(Task inputs Opens)
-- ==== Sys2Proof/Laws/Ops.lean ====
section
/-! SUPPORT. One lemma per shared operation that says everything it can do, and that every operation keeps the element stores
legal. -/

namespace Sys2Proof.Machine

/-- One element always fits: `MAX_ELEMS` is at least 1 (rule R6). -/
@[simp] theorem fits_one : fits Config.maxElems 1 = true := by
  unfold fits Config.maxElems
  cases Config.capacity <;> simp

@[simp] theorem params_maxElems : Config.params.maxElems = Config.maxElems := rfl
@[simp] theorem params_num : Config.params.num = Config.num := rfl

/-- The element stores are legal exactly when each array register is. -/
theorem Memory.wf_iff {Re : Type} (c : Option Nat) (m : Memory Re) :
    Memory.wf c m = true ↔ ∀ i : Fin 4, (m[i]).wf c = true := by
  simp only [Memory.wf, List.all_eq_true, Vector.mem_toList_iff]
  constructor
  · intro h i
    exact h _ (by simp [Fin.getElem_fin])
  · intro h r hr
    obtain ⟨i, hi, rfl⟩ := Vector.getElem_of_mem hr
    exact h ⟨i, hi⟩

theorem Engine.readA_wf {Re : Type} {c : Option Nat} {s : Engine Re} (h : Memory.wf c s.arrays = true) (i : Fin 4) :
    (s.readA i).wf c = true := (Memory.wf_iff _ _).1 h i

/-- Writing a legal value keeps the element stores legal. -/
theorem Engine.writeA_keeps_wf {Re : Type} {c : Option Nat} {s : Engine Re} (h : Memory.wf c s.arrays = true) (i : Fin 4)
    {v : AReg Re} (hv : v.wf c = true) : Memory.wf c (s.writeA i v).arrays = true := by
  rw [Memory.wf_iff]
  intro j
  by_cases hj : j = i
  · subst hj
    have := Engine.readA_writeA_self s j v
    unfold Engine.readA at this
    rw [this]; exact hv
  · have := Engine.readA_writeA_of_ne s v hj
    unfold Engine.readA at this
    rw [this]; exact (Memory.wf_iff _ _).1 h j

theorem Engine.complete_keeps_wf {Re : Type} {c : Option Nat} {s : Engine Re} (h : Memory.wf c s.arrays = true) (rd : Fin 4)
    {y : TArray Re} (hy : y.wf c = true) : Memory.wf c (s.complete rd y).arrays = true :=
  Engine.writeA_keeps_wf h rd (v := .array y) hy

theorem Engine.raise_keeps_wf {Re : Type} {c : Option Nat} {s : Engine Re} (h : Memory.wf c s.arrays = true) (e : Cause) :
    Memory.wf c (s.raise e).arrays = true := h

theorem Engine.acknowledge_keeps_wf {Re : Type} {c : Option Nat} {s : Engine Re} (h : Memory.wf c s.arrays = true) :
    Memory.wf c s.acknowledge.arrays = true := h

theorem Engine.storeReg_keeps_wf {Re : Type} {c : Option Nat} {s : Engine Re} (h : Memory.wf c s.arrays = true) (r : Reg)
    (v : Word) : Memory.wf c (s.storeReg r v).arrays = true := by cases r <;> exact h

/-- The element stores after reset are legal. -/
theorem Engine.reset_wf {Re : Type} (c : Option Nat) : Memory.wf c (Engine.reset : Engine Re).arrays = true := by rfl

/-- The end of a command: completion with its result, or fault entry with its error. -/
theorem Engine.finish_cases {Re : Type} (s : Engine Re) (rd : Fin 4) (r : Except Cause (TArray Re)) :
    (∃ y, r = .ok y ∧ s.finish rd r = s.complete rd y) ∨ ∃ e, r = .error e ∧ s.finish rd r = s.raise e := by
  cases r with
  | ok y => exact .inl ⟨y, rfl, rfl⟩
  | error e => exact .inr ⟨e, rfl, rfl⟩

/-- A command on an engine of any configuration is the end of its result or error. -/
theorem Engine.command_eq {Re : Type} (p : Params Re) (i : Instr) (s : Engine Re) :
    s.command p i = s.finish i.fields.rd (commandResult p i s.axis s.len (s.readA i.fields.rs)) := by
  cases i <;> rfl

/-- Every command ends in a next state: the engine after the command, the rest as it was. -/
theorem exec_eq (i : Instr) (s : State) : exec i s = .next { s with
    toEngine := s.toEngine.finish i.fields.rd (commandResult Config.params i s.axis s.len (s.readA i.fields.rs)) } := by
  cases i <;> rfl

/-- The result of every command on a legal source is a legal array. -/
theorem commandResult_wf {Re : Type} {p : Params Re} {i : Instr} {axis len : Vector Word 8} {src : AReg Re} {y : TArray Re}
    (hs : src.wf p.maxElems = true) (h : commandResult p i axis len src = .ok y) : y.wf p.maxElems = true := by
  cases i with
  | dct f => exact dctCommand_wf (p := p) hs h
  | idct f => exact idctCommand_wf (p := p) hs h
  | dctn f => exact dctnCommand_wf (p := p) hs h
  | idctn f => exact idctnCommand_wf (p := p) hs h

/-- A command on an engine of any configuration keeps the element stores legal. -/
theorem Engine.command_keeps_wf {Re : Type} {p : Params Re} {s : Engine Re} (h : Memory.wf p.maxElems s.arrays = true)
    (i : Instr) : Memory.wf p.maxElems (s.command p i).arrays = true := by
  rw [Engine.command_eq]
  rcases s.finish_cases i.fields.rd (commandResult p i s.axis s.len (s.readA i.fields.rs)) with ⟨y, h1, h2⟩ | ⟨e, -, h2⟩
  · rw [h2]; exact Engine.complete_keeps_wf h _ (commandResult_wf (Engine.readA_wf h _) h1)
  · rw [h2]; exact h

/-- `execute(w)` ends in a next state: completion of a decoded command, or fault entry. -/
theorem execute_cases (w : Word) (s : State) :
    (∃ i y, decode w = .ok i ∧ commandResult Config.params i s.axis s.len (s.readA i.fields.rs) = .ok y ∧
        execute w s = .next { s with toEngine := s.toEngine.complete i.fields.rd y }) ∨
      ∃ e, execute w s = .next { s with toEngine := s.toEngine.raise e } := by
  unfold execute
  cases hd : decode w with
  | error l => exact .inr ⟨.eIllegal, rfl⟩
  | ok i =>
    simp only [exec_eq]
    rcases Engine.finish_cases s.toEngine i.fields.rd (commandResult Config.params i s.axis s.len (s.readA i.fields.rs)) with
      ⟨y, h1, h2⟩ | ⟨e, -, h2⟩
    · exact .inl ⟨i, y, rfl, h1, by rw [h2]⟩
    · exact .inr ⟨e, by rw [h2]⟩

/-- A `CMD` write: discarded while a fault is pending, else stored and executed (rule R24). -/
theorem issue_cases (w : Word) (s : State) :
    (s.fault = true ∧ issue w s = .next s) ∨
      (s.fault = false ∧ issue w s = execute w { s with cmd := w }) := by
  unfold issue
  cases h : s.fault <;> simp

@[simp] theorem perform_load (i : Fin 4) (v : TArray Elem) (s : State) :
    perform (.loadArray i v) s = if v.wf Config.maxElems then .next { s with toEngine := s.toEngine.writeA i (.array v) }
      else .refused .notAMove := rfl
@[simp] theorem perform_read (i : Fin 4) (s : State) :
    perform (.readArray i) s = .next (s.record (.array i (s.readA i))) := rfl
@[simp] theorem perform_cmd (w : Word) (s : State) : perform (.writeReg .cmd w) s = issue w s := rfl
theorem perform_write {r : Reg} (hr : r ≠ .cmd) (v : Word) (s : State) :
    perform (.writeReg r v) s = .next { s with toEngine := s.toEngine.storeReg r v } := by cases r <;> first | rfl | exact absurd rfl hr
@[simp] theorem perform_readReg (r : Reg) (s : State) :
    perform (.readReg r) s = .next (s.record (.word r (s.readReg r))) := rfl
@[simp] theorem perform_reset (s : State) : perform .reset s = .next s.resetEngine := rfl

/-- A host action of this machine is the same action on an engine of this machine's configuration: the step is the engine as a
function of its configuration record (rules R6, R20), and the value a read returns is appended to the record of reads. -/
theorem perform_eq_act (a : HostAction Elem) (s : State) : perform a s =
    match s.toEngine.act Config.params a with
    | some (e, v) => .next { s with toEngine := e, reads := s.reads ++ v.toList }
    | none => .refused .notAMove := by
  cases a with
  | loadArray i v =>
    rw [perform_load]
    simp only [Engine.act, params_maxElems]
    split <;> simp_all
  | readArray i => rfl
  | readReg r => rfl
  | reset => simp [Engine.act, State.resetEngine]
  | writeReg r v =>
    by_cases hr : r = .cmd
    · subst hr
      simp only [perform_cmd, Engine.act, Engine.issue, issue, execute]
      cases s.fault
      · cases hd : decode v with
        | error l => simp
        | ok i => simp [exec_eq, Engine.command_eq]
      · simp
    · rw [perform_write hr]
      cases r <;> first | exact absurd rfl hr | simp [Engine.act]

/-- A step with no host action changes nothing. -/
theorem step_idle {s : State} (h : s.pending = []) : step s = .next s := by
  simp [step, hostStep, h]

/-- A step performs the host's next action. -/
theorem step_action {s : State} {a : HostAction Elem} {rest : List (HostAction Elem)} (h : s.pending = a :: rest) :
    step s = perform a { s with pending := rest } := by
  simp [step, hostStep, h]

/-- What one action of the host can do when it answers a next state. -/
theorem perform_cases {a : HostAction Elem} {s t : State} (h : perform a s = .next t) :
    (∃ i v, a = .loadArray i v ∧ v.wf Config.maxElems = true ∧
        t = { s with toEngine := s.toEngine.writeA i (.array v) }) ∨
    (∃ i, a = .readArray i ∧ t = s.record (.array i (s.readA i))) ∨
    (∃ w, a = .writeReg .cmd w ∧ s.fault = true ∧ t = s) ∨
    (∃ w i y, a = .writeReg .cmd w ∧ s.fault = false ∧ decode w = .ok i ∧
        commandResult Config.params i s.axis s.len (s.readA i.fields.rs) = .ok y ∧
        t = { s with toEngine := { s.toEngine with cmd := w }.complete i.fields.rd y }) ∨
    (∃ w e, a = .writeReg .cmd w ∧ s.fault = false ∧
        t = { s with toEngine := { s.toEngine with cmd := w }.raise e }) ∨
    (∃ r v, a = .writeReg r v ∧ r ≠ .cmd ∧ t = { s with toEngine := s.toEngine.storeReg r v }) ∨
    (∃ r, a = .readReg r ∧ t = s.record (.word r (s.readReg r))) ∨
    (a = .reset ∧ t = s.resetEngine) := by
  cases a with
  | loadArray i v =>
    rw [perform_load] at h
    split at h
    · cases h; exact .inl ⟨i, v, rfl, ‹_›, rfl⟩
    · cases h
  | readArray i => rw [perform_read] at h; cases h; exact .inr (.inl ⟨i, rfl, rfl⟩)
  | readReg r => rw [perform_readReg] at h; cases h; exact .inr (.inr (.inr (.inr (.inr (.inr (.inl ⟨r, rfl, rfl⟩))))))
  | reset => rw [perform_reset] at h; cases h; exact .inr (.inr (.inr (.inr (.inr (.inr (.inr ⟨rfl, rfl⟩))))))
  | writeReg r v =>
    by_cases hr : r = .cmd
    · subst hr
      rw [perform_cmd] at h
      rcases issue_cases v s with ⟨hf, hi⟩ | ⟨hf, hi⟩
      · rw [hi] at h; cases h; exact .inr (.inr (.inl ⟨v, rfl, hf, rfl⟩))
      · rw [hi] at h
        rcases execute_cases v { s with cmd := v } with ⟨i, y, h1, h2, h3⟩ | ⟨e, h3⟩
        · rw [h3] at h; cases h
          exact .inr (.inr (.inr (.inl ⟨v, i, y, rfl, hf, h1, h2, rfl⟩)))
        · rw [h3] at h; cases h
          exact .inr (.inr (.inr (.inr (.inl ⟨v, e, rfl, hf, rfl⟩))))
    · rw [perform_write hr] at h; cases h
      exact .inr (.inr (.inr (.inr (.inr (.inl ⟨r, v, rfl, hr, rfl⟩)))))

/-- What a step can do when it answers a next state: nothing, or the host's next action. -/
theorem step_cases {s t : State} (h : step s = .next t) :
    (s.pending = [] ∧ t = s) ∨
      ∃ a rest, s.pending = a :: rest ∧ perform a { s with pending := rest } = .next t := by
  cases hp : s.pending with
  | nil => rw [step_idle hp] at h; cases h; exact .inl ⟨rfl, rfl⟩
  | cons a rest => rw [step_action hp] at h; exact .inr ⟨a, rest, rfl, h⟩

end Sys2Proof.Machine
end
(Task inputs Closes)
Activity: Filter the entries and copy each line with "refused".

Task solution:
      else .refused .notAMove := rfl
    | none => .refused .notAMove := by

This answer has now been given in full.